PSI-H Stabilizes PSI--
A substantial decrease in stability of
PSI was observed in thylakoids from plants without PSI-H. The relative
instability resembles the situation in cyanobacteria, where urea has a
much faster and stronger effect on PSI than in plants. We have
hypothesized that PSI-H interacts with the N-terminal extension of
PSI-D which is important for the high stability of plant PSI (8). The
lower stability of the PSI complex lacking PSI-H is therefore in good agreement with the hypothesis. Future experiments with in
vitro reconstitution in the presence or absence of PSI-H should
allow us to test the hypothesis further and investigate the interaction of PSI-H with PSI-D and other subunits in detail. The instability of
FX and earlier acceptors was a surprising result because
PSI-H is unlikely to be directly involved in coordinating electron
acceptors. Possibly, lack of PSI-H leads to a general instability of
the PSI complex in the presence of urea and a progressive
disintegration of the entire complex. Although the instability of PSI
was easily observed in the in vitro experiments, no severe
disintegration of the PSI complex appears to take place during normal
growth because all electron acceptors were functional in the thylakoids lacking PSI-H. However, the partial lack of PSI-L suggests a lower stability of the complex also under in vivo conditions.

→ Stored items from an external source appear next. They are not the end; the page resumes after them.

/-- R65: decoding is total, decided by `op` alone; the operands are the fields as they stand (R63), no value of `a` or
`b` makes a request undecodable, and a request that spells no operation gets the error IllegalOp. -/
def Obligations.DecodingIsTotal : Prop :=
  ∀ req : BitVec 517,
    if (req.extractLsb' 512 5).toNat ≤ 0x11 then
      ∃ i, decode req = .ok i ∧ i.opCode = req.extractLsb' 512 5 ∧ i.operandA = req.extractLsb' 256 256 ∧
        (i.readsB = true → i.operandB = req.extractLsb' 0 256)
    else decode req = .error (.illegalOp (req.extractLsb' 512 5)) ∧
      ∀ s : State, step (s.drive req) = .fault (.illegalOp (req.extractLsb' 512 5))

/-- Decoding an encoded operation gives it back, at every value of every operand (R60, R64). -/
def Obligations.DecodeOfEncode : Prop :=
  ∀ i : Instr, i.wf = true ∧ decode (encode i) = .ok i

/-- The other direction (R60, R64, R66): encoding what a request decodes to gives the request back, with `b` in its
canonical form 0 where the operation does not read it. -/
def Obligations.EncodeOfDecode : Prop :=
  ∀ (req : BitVec 517) (i : Instr), decode req = .ok i →
    encode i = requestWord (opField req) (aField req) (if i.readsB then bField req else 0)

/-- A step runs the operation its input ports spell (R1, R65), with nothing around it: no pc, no next instruction
(R22). -/
def Obligations.StepRunsDecodedInstr : Prop :=
  (∀ (s : State) (i : Instr), decode s.request = .ok i → step s = exec i s) ∧
  (∀ (s : State) (i : Instr), step (s.drive (encode i)) = exec i (s.drive (encode i)))

/-! ### Results: pass-through, adder/subtractor -/

/-- R92: COPY is the identity; `b` is ignored. -/
def Obligations.CopyIsIdentity : Prop :=
  ∀ (a b : Word) (s : State), decode (requestWord 0x00 a b) = .ok (.copy a) ∧
    exec (.copy a) s = .next { s with r := a, flag := 0, err := 0 }

/-- R100: the limb-wise sum with its carry chain, and the modular sum it equals. -/
def Obligations.AddCarryChain : Prop :=
  ∀ (a b : Word) (s : State), decode (requestWord 0x01 a b) = .ok (.add a b) ∧
    ∃ (r : Word) (c : Nat → Nat), c 0 = 0 ∧
      (∀ i < 8, c (i + 1) = ((limb a i).toNat + (limb b i).toNat + c i) / 2 ^ 32 ∧ c (i + 1) ≤ 1 ∧
        (limb r i).toNat = ((limb a i).toNat + (limb b i).toNat + c i) % 2 ^ 32) ∧
      r.toNat = (a.toNat + b.toNat) % 2 ^ 256 ∧
      exec (.add a b) s = .next { s with r := r, flag := 0, err := 0 }

/-- R101: ADD is exactly the sum modulo 2^256, of the unsigned and of the signed readings alike. -/
def Obligations.AddIsSumModulo : Prop :=
  ∀ (a b : Word) (s : State),
    exec (.add a b) s = .next { s with r := BitVec.ofNat 256 ((a.toNat + b.toNat) % 2 ^ 256), flag := 0, err := 0 } ∧
    exec (.add a b) s = .next { s with r := BitVec.ofInt 256 (a.toInt + b.toInt), flag := 0, err := 0 }

/-- R102: the two-step carry test is exact for all inputs of a limb step, its two parts are never both 1, with no carry
in it is the document's single test, and the case that the single test gets wrong. -/
def Obligations.TwoStepCarryIsExact : Prop :=
  (∀ (x y : Limb) (c : BitVec 1),
    twoStepAdd x y c = (BitVec.ofNat 32 ((x.toNat + y.toNat + c.toNat) % 2 ^ 32),
      BitVec.ofNat 1 ((x.toNat + y.toNat + c.toNat) / 2 ^ 32)) ∧
    ¬((x + y).toNat < x.toNat ∧ (x + y + c.setWidth 32).toNat < (x + y).toNat)) ∧
  (∀ x y : Limb,
    (twoStepAdd x y 0).2 = BitVec.ofBool (decide ((twoStepAdd x y 0).1.toNat < x.toNat)) ∧
    (twoStepAdd x y 0).2 = BitVec.ofBool (decide ((twoStepAdd x y 0).1.toNat < y.toNat))) ∧
  twoStepAdd 0xFFFFFFFF 0xFFFFFFFF 1 = (0xFFFFFFFF, 1)

/-- R103: identity, commutativity, associativity, the three carry cases, and doubling. -/
def Obligations.AddCornerCases : Prop :=
  ∀ s : State,
    (∀ x : Word, exec (.add x 0) s = .next { s with r := x, flag := 0, err := 0 } ∧
      exec (.add 0 x) s = .next { s with r := x, flag := 0, err := 0 }) ∧
    (∀ x y : Word, exec (.add x y) s = exec (.add y x) s) ∧
    (∀ x y z : Word, ∃ p q : Word, exec (.add x y) s = .next { s with r := p, flag := 0, err := 0 } ∧
      exec (.add y z) s = .next { s with r := q, flag := 0, err := 0 } ∧ exec (.add p z) s = exec (.add x q) s) ∧
    exec (.add (BitVec.allOnes 256) 1) s = .next { s with r := 0, flag := 0, err := 0 } ∧
    exec (.add (construct 0 0 0 0 0 0 0xFFFFFFFF 0xFFFFFFFF) (construct 0 0 0 0 0 0 0xFFFFFFFF 1)) s
      = .next { s with r := construct 0 0 0 0 0 1 0xFFFFFFFF 0, flag := 0, err := 0 } ∧
    exec (.add (construct 0x7FFFFFFF 0xFFFFFFFF 0xFFFFFFFF 0xFFFFFFFF 0xFFFFFFFF 0xFFFFFFFF 0xFFFFFFFF 0xFFFFFFFF) 1) s
      = .next { s with r := construct 0x80000000 0 0 0 0 0 0 0, flag := 0, err := 0 } ∧
    (∀ x : Word, exec (.add x x) s = .next { s with r := BitVec.ofNat 256 (2 * x.toNat % 2 ^ 256), flag := 0, err := 0 })

/-- R104: the limb-wise difference with its borrow chain, and the modular difference it equals. -/
def Obligations.SubBorrowChain : Prop :=
  ∀ (a b : Word) (s : State), decode (requestWord 0x02 a b) = .ok (.sub a b) ∧
    ∃ (r : Word) (w : Nat → Nat), w 0 = 0 ∧
      (∀ i < 8, w (i + 1) = (if ((limb a i).toNat : Int) - (limb b i).toNat - w i < 0 then 1 else 0) ∧
        ((limb r i).toNat : Int) = (((limb a i).toNat : Int) - (limb b i).toNat - w i) % 2 ^ 32) ∧
      (r.toNat : Int) = ((a.toNat : Int) - b.toNat) % 2 ^ 256 ∧
      exec (.sub a b) s = .next { s with r := r, flag := 0, err := 0 }

/-- R105: SUB is exactly the non-negative residue of the difference modulo 2^256, of both readings, and it is
`ADD a, (ADD (NOT b), 1)`. -/
def Obligations.SubIsDifferenceModulo : Prop :=
  ∀ (a b : Word) (s : State),
    exec (.sub a b) s = .next { s with
      r := BitVec.ofNat 256 (((a.toNat : Int) - b.toNat) % 2 ^ 256).toNat, flag := 0, err := 0 } ∧
    exec (.sub a b) s = .next { s with r := BitVec.ofInt 256 (a.toInt - b.toInt), flag := 0, err := 0 } ∧
    ∃ n m : Word, exec (.not b) s = .next { s with r := n, flag := 0, err := 0 } ∧
      exec (.add n 1) s = .next { s with r := m, flag := 0, err := 0 } ∧ exec (.sub a b) s = exec (.add a m) s

/-- R106: the two-step borrow test is exact for all inputs of a limb step, its first part has the second form the rule
gives, its two parts are never both 1, with no borrow in it is the document's single test, and the case that the
single test gets wrong. -/
def Obligations.TwoStepBorrowIsExact : Prop :=
  (∀ (x y : Limb) (w : BitVec 1),
    twoStepSub x y w = (BitVec.ofInt 32 ((x.toNat : Int) - y.toNat - w.toNat),
      BitVec.ofBool (decide ((x.toNat : Int) - y.toNat - w.toNat < 0))) ∧
    (x.toNat < y.toNat ↔ x.toNat < (x - y).toNat) ∧
    ((x - y).toNat < w.toNat ↔ x - y = 0 ∧ w = 1) ∧
    ¬(x.toNat < y.toNat ∧ (x - y).toNat < w.toNat)) ∧
  (∀ x y : Limb, (twoStepSub x y 0).2 = BitVec.ofBool (decide (x.toNat < (twoStepSub x y 0).1.toNat))) ∧
  (∀ x : Limb, twoStepSub x 0xFFFFFFFF 1 = (x, 1))

/-- R107: SUB x, x; SUB x, 0; negation; the two borrow cases; SUB undoes ADD; SUB is neither commutative nor
associative. -/
def Obligations.SubCornerCases : Prop :=
  ∀ s : State,
    (∀ x : Word, exec (.sub x x) s = .next { s with r := 0, flag := 0, err := 0 } ∧
      exec (.sub x 0) s = .next { s with r := x, flag := 0, err := 0 } ∧
      exec (.sub 0 x) s = .next { s with r := BitVec.ofInt 256 (-x.toInt), flag := 0, err := 0 }) ∧
    exec (.sub 0 (construct 0x80000000 0 0 0 0 0 0 0)) s
      = .next { s with r := construct 0x80000000 0 0 0 0 0 0 0, flag := 0, err := 0 } ∧
    exec (.sub 0 1) s = .next { s with r := BitVec.allOnes 256, flag := 0, err := 0 } ∧
    exec (.sub (construct 0 0 0 0 0 1 5 0) (construct 0 0 0 0 0 0 0xFFFFFFFF 1)) s
      = .next { s with r := construct 0 0 0 0 0 0 5 0xFFFFFFFF, flag := 0, err := 0 } ∧
    (∀ x y : Word, ∃ p : Word, exec (.add x y) s = .next { s with r := p, flag := 0, err := 0 } ∧
      exec (.sub p y) s = .next { s with r := x, flag := 0, err := 0 }) ∧
    (∃ x y : Word, exec (.sub x y) s ≠ exec (.sub y x) s) ∧
    (∃ x y z p q : Word, exec (.sub x y) s = .next { s with r := p, flag := 0, err := 0 } ∧
      exec (.sub y z) s = .next { s with r := q, flag := 0, err := 0 } ∧ exec (.sub p z) s ≠ exec (.sub x q) s)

Possibly, more severe disintegration of PSI could occur under certain
stress conditions, e.g. heat stress. Because PSI-L content
is decreased, it can be speculated whether the role of PSI-H in
electron transport is mediated through PSI-L. We find this unlikely
because PSI-L is relatively far removed from the site of interaction of
the soluble electron transfer proteins (4). However, experiments with
plants lacking only PSI-L will be required to address this issue.
Conclusion--
In summary, PSI-H has been shown to be not
important for LHCI interaction with PSI (25) but to be essential for
efficient electron transfer of PSI and for stability of the PSI
complex. The cyanobacterial PSI complex is dissociated eight times
faster in the monomeric than in the trimeric form as shown by urea
treatment of monomers and trimers (4, 31). Plant PSI is a monomer that is more stable upon urea treatment than the trimeric cyanobacterial PSI
(8). The peripheral antenna in cyanobacteria consists of extrinsic
phycobiliproteins. In contrast, plants have adopted a different antenna
consisting of membrane intrinsic Chl a/b-binding proteins, i.e. LHCI and LHCII. It can be speculated that the
trimeric structure of PSI was abandoned as LHCI became associated with PSI in plants, and this resulted in a need for stabilizing the now
monomeric PSI complex. PSI-H may have evolved simultaneously, fulfilling the role as a stabilizing factor.